### Task directions
Report the number of lines in the data below where the string "Shape" shows up, and only that number.

### Data shown
-- ==== Sys2Proof/Laws/OperandLinks.lean ====
section
/-! SUPPORT. How the links of `OperandsLinked` (spec/10_state.md R32 items 3 and 4, spec/43_rs_lsq_cdb_execute.md R152)
pass through the phases of a cycle. -/

namespace Sys2Proof.Machine

/-- The tag names an instruction in flight that writes a register and has produced nothing yet. -/
def State.Awaited (s : State) (t : Tag) : Prop := s.HasSlot t fun r => r.ready = false ∧ r.op.writesRegister = true

/-- The operand halves of `OperandsLinked`. -/
structure Waits (s : State) : Prop where
  stations : ∀ e ∈ s.rs, e.busy = true → ∀ t, e.o1 = .tag t ∨ e.o2 = .tag t → s.Awaited t
  queued : ∀ i q, s.HasQueued i q → ∀ t, q.o1 = .tag t ∨ q.o2 = .tag t → s.Awaited t

/-- The renaming table in the middle of a cycle: a busy register's producer is in flight, or is being committed. -/
def Renamed (s : State) : Prop := ∀ r, (s.readRst r).busy = true →
  s.HasSlot (s.readRst r).tag (fun e => e.rd = r ∧ e.op.writesRegister = true) ∨
    ∃ e, s.commitLatch = some ((s.readRst r).tag, e) ∧ e.rd = r ∧ e.op.writesRegister = true

/-- What phase (b)'s attempt leaves alone (R144 to R148). -/
theorem State.lsqAttempt_fields {s b : State} (h : s.lsqAttempt = .running b) :
    b.rob = s.rob ∧ b.rs = s.rs ∧ b.cdb = s.cdb ∧ b.rst = s.rst ∧ b.commitLatch = s.commitLatch ∧ b.lockReq =
        s.lockReq ∧ b.unlockReq = s.unlockReq := by
  rcases s.lsqAttempt_writes with g | ⟨q, op, base, data, _, _, _, _, _, g⟩ |
        ⟨q, op, base, data, raw, _, _, _, _, _, g⟩ | ⟨q, op, base, data, _, _, _, _, _, _, g⟩ |
        ⟨q, op, base, data, m, _, _, _, _, _, hw, g⟩ | ⟨q, op, base, data, _, _, _, _, _, _, g⟩ <;> rw [g] at h <;>
    first | (obtain rfl := Flow.running.inj h) | cases h
  all_goals exact ⟨rfl, rfl, rfl, rfl, rfl, rfl, rfl⟩

/-- An entry of the queue after the attempt was there, with the same operands. -/
theorem State.lsqAttempt_hasQueued {s b : State} (hb : s.lsq.InBounds)
    (h : s.lsqAttempt = .running b) {i : Nat} {q : LsqEntry} (hq : b.HasQueued i q) :
    ∃ p, s.HasQueued i p ∧ p.o1 = q.o1 ∧ p.o2 = q.o2 := by
  have pop : ∀ u : State, u.lsq = s.lsq.pop → u.HasQueued i q → ∃ p, s.HasQueued i p ∧ p.o1 = q.o1 ∧ p.o2 = q.o2 := by
    rintro u hu ⟨h1, h2⟩
    rw [hu] at h1 h2
    exact ⟨q, ⟨((Fifo.live_pop hb (Fifo.lt_of_slot h2)).mp h1).1, h2⟩, rfl, rfl⟩
  rcases s.lsqAttempt_writes with g | ⟨q, op, base, data, _, _, _, _, _, g⟩ |
        ⟨q, op, base, data, raw, _, _, _, _, _, g⟩ | ⟨q, op, base, data, _, _, _, _, _, _, g⟩ |
        ⟨q, op, base, data, m, _, _, _, _, _, hw, g⟩ | ⟨q, op, base, data, _, _, _, _, _, _, g⟩ <;> rw [g] at h <;>
    first | (obtain rfl := Flow.running.inj h) | cases h
  · exact ⟨_, hq, rfl, rfl⟩
  · exact pop _ rfl hq
  · exact pop _ rfl hq
  · obtain ⟨h1, h2⟩ := hq
    rw [show (s.lsqReport _).lsq = s.lsq.modify s.lsq.head fun q => { q with reported := true } from rfl] at h1 h2
    rw [Fifo.live_congr (Fifo.modify_head _ _) (Fifo.modify_count _ _) (Fifo.modify_capacity _ _)] at h1
    rw [Fifo.modify_slot] at h2
    split at h2
    · obtain ⟨p, h3, rfl⟩ := Option.map_eq_some_iff.mp h2
      exact ⟨p, ⟨h1, h3⟩, rfl, rfl⟩
    · exact ⟨_, ⟨h1, h2⟩, rfl, rfl⟩

/-- Phases (a) to (c): an operand whose broadcast has come has captured it (R140, R143, R152). -/
theorem OperandsLinked.waits {s b : State} (hsh : Shape s) (ht : TagsLinked s) (ho : OperandsLinked s)
    (hb : s.atAttempt.lsqAttempt = .running b) : Waits b.phaseC := by
  have hin : ({ s with cycles := s.cycles + 1 } : State).rob.InBounds := ⟨hsh.robHead, hsh.robCount⟩
  -- what is awaited and not on cdb stays awaited
  have key : ∀ t, s.Awaited t → t ∉ s.cdb.map Prod.fst → (State.phaseA { s with cycles := s.cycles + 1 }).Awaited t :=
      by
    intro t hw hc
    have hn : ¬ s.OnBus t := by
      rintro (k | k)
      · exact hc k
      · obtain ⟨y, ⟨_, n1⟩, _, _, n2⟩ := (hw.and (ht.sigLive t k)).exists
        exact hc (n2 n1)
    have := State.phaseA_keeps (s := { s with cycles := s.cycles + 1 }) hin (t := t) (p :=
        fun r => r.op.writesRegister = true)
      (fun e e' h k => by rw [h.1]; exact k) (hw.mono fun _ h => ⟨h.2, h.1⟩) hn
    exact this.mono fun _ h => ⟨h.2, h.1⟩
  obtain ⟨f1, f2, f3, _⟩ := State.lsqAttempt_fields hb
  have aw : ∀ t, (State.phaseA { s with cycles := s.cycles + 1 }).Awaited t → b.phaseC.Awaited t := by
    intro t h
    exact (State.hasSlot_congr (s := State.phaseA { s with cycles := s.cycles + 1 }) (u := b.phaseC) f1 _ _).mpr h
  have hrs : s.atAttempt.rs = s.rs := State.phaseA_rs _
  have hcdb : s.atAttempt.cdb = s.cdb := State.phaseA_cdb _
  have hlsq : (State.phaseA { s with cycles := s.cycles + 1 }).lsq = s.lsq := State.phaseA_lsq _
  have hcdb' : (State.phaseA { s with cycles := s.cycles + 1 }).cdb = s.cdb := State.phaseA_cdb _
  constructor
  · intro e he hbz t hot
    -- the entry after launch comes from a captured one
    have : ∃ d ∈ s.rs, e.o1 = (d.capture s.cdb).o1 ∧ e.o2 = (d.capture s.cdb).o2 ∧ d.busy = true := by
      have hL : e ∈ b.rsCapture.rsLaunch.rs := he
      have hcap : b.rsCapture.rs = s.rs.map (RsEntry.capture s.cdb) := by
        unfold State.rsCapture; simp only; rw [f2, f3, hrs, hcdb]
      have : e ∈ s.rs.map (RsEntry.capture s.cdb) := by
        rw [← hcap]
        unfold State.rsLaunch at hL
        simp only at hL
        cases hl : launchFirst b.rsCapture.rs with
        | mk o l' =>
          rw [hl] at hL
          cases o with
          | none => rw [launchFirst_eq_none hl] at hL; exact hL
          | some x =>
            obtain ⟨pre, d, post, h1, h2, _⟩ := launchFirst_eq_some hl
            simp only at hL
            rw [h2] at hL; rw [h1]
            simp only [List.mem_append, List.mem_cons] at hL ⊢
            rcases hL with k | rfl | k
            · exact Or.inl k
            · cases hbz
            · exact Or.inr (Or.inr k)
      obtain ⟨d, hd, rfl⟩ := List.mem_map.mp this
      exact ⟨d, hd, rfl, rfl, by simpa using hbz⟩
    obtain ⟨d, hd, h1, h2, h3⟩ := this
    rw [h1, h2] at hot
    unfold RsEntry.capture at hot
    rw [if_pos h3] at hot
    rcases hot with hot | hot
    · obtain ⟨k1, k2⟩ := Operand.captureAll_eq_tag hot
      exact aw t (key t (ho.stations d hd h3 t (Or.inl k1)) k2)
    · obtain ⟨k1, k2⟩ := Operand.captureAll_eq_tag hot
      exact aw t (key t (ho.stations d hd h3 t (Or.inr k1)) k2)
  · intro i q hq t hot
    have hin2 : s.atAttempt.lsq.InBounds := by
      unfold State.atAttempt State.lsqCapture
      simp only; rw [hlsq]
      exact ⟨by simpa using hsh.lsqHead, by simpa using hsh.lsqCount⟩
    obtain ⟨p, hp, h1, h2⟩ := State.lsqAttempt_hasQueued hin2 hb (i := i) (q := q) hq
    obtain ⟨p, hp', rfl⟩ := State.lsqCapture_hasQueued.mp (show
        (State.phaseA { s with cycles := s.cycles + 1 }).lsqCapture.HasQueued i p from hp)
    have hp'' : s.HasQueued i p := by unfold State.HasQueued at hp' ⊢; rw [hlsq] at hp'; exact hp'
    rw [← h1, ← h2] at hot
    unfold LsqEntry.capture at hot
    simp only at hot
    rw [hcdb'] at hot
    rcases hot with hot | hot
    · obtain ⟨k1, k2⟩ := Operand.captureAll_eq_tag hot
      exact aw t (key t (ho.queued i p hp'' t (Or.inl k1)) k2)
    · obtain ⟨k1, k2⟩ := Operand.captureAll_eq_tag hot
      exact aw t (key t (ho.queued i p hp'' t (Or.inr k1)) k2)

/-- A register busy after an unlock was so before, and the unlock did not match (R109). -/
theorem State.readRst_unlock (s : State) (r q : RegIdx) (t : Tag) : ((s.unlock r t).readRst q).busy = true →
    (s.unlock r t).readRst q = s.readRst q ∧ ¬ (q = r ∧ (s.readRst q).tag = t) := by
  unfold State.unlock
  split
  · rename_i h
    rw [State.readRst_writeRst]
    split
    · intro h; cases h
    · rename_i hn; intro _; exact ⟨rfl, fun h => hn h.1⟩
  · rename_i h
    intro hb
    refine ⟨rfl, ?_⟩
    rintro ⟨rfl, rfl⟩
    exact h ⟨hb, rfl⟩

/-- Phases (a) to (d): a renamed register's producer is in flight or is being committed, and the commit latch holds a
copy of a ready slot (R108, R121). -/
theorem OperandsLinked.renamedBefore {s b : State} (hsh : Shape s) (ho : OperandsLinked s)
    (hb : s.atAttempt.lsqAttempt = .running b) :
    Renamed b.phaseC.phaseD ∧ ∀ t e, b.phaseC.phaseD.commitLatch = some (t, e) →
      b.phaseC.phaseD.rob.slots[t]? = some e ∧ e.ready = true := by
  have hin : ({ s with cycles := s.cycles + 1 } : State).rob.InBounds := ⟨hsh.robHead, hsh.robCount⟩
  obtain ⟨f1, f2, f3, f4, f5, f6, f7⟩ := State.lsqAttempt_fields hb
  set A := State.phaseA { s with cycles := s.cycles + 1 } with hA
  have c1 : b.phaseC.commitLatch = A.commitLatch := f5
  have c2 : b.phaseC.rst = s.rst := f4.trans (State.phaseA_rst _)
  have c3 : b.phaseC.unlockReq = s.unlockReq := f7.trans (State.phaseA_unlockReq _)
  have c4 : b.phaseC.lockReq = s.lockReq := f6.trans (State.phaseA_lockReq _)
  have c5 : b.phaseC.rob = A.rob := f1
  have hsl : ∀ t p, b.phaseC.phaseD.HasSlot t p ↔ A.HasSlot t p :=
    State.hasSlot_congr ((State.phaseD_rob _).trans c5)
  have hcl : b.phaseC.phaseD.commitLatch = A.commitLatch := (State.phaseD_commitLatch _).trans c1
  refine ⟨?_, ?_⟩
  · intro r hr
    -- a live slot that writes r stays, or is being committed
    have slot : ∀ t, s.HasSlot t (fun e => e.rd = r ∧ e.op.writesRegister = true) →
        A.HasSlot t (fun e => e.rd = r ∧ e.op.writesRegister = true) ∨
        ∃ e, A.commitLatch = some (t, e) ∧ e.rd = r ∧ e.op.writesRegister = true := by
      intro t h
      obtain ⟨e, e', h1, h2, ⟨h3, h3'⟩, h4, h5⟩ := State.robCapture_of_hasSlot (s :=
          { s with cycles := s.cycles + 1 }) h
      have h6 : e'.rd = r ∧ e'.op.writesRegister = true := ⟨h4.2.1.trans h3, by rw [h4.1]; exact h3'⟩
      by_cases hx : ∃ x, A.commitLatch = some (t, x)
      · obtain ⟨x, hx⟩ := hx
        obtain ⟨⟨_, y, k1, rfl, k2⟩, _⟩ := State.phaseA_commitLatch hin hx
        rw [h1] at k1; obtain rfl := Option.some.inj k1
        exact Or.inr ⟨_, hx, h6⟩
      · exact Or.inl ((State.phaseA_hasSlot hin).mpr ⟨⟨h5, e', h1, h6⟩, fun x hxx => hx ⟨x, hxx⟩⟩)
    have lockd : ∀ t, s.lockReq = some (r, t) → A.HasSlot t (fun e => e.rd = r ∧ e.op.writesRegister = true) := by
      intro t h
      obtain ⟨k1, k2⟩ := ho.locked r t h
      exact (State.phaseA_keeps hin (p := fun e => e.rd = r ∧ e.op.writesRegister = true)
        (fun e e' h k => by rw [h.1, h.2.1]; exact k) (k1.mono fun _ h => ⟨h.2, h.1⟩) k2).mono fun _ h => h.1
    rw [hsl, hcl]
    -- the table after phase (d)
    have hD : (b.phaseC.phaseD.readRst r = { busy := true, tag := (b.phaseC.phaseD.readRst r).tag } ∧ s.lockReq = some
        (r, (b.phaseC.phaseD.readRst r).tag)) ∨
        (b.phaseC.phaseD.readRst r = s.readRst r ∧ s.unlockReq ≠ some (r, (s.readRst r).tag)) := by
      have hU : ∀ q, (b.phaseC.applyUnlock.readRst q).busy = true →
          b.phaseC.applyUnlock.readRst q = s.readRst q ∧ s.unlockReq ≠ some (q, (s.readRst q).tag) := by
        intro q
        have e0 : b.phaseC.readRst q = s.readRst q := State.readRst_congr c2 q
        unfold State.applyUnlock
        rw [c3]
        cases hu : s.unlockReq with
        | none => exact fun _ => ⟨e0, by simp⟩
        | some p =>
          obtain ⟨r', t'⟩ := p
          intro hbz
          obtain ⟨k1, k2⟩ := State.readRst_unlock _ _ _ _ hbz
          refine ⟨k1.trans e0, ?_⟩
          rw [e0] at k2
          intro hx
          obtain ⟨rfl, rfl⟩ := Prod.mk.inj (Option.some.inj hx)
          exact k2 ⟨rfl, rfl⟩
      have hl : b.phaseC.applyUnlock.lockReq = s.lockReq := by
        refine Eq.trans ?_ c4
        unfold State.applyUnlock State.unlock
        split
        · split <;> rfl
        · rfl
      change (b.phaseC.applyUnlock.applyLock.readRst r).busy = true at hr
      rw [show b.phaseC.phaseD = b.phaseC.applyUnlock.applyLock from rfl]
      unfold State.applyLock at hr ⊢
      rw [hl] at hr ⊢
      cases hq : s.lockReq with
      | none => rw [hq] at hr; exact Or.inr (hU r hr)
      | some p =>
        obtain ⟨r', t'⟩ := p
        rw [hq] at hr
        simp only [State.lock, State.readRst_writeRst] at hr ⊢
        by_cases hrr : r = r'
        · subst hrr; exact Or.inl (by simp)
        · rw [if_neg hrr] at hr ⊢; exact Or.inr (hU r hr)
    rcases hD with ⟨h1, h2⟩ | ⟨h1, h2⟩
    · exact Or.inl (lockd _ h2)
    · rw [h1] at hr ⊢
      rcases ho.renamed r hr with k | k
      · exact slot _ k
      · exact absurd k h2
  · intro t e h
    rw [hcl] at h
    rw [State.phaseD_rob, c5]
    obtain ⟨⟨_, y, _, rfl, k2⟩, k3⟩ := State.phaseA_commitLatch hin h
    exact ⟨k3, k2⟩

### Solution below
2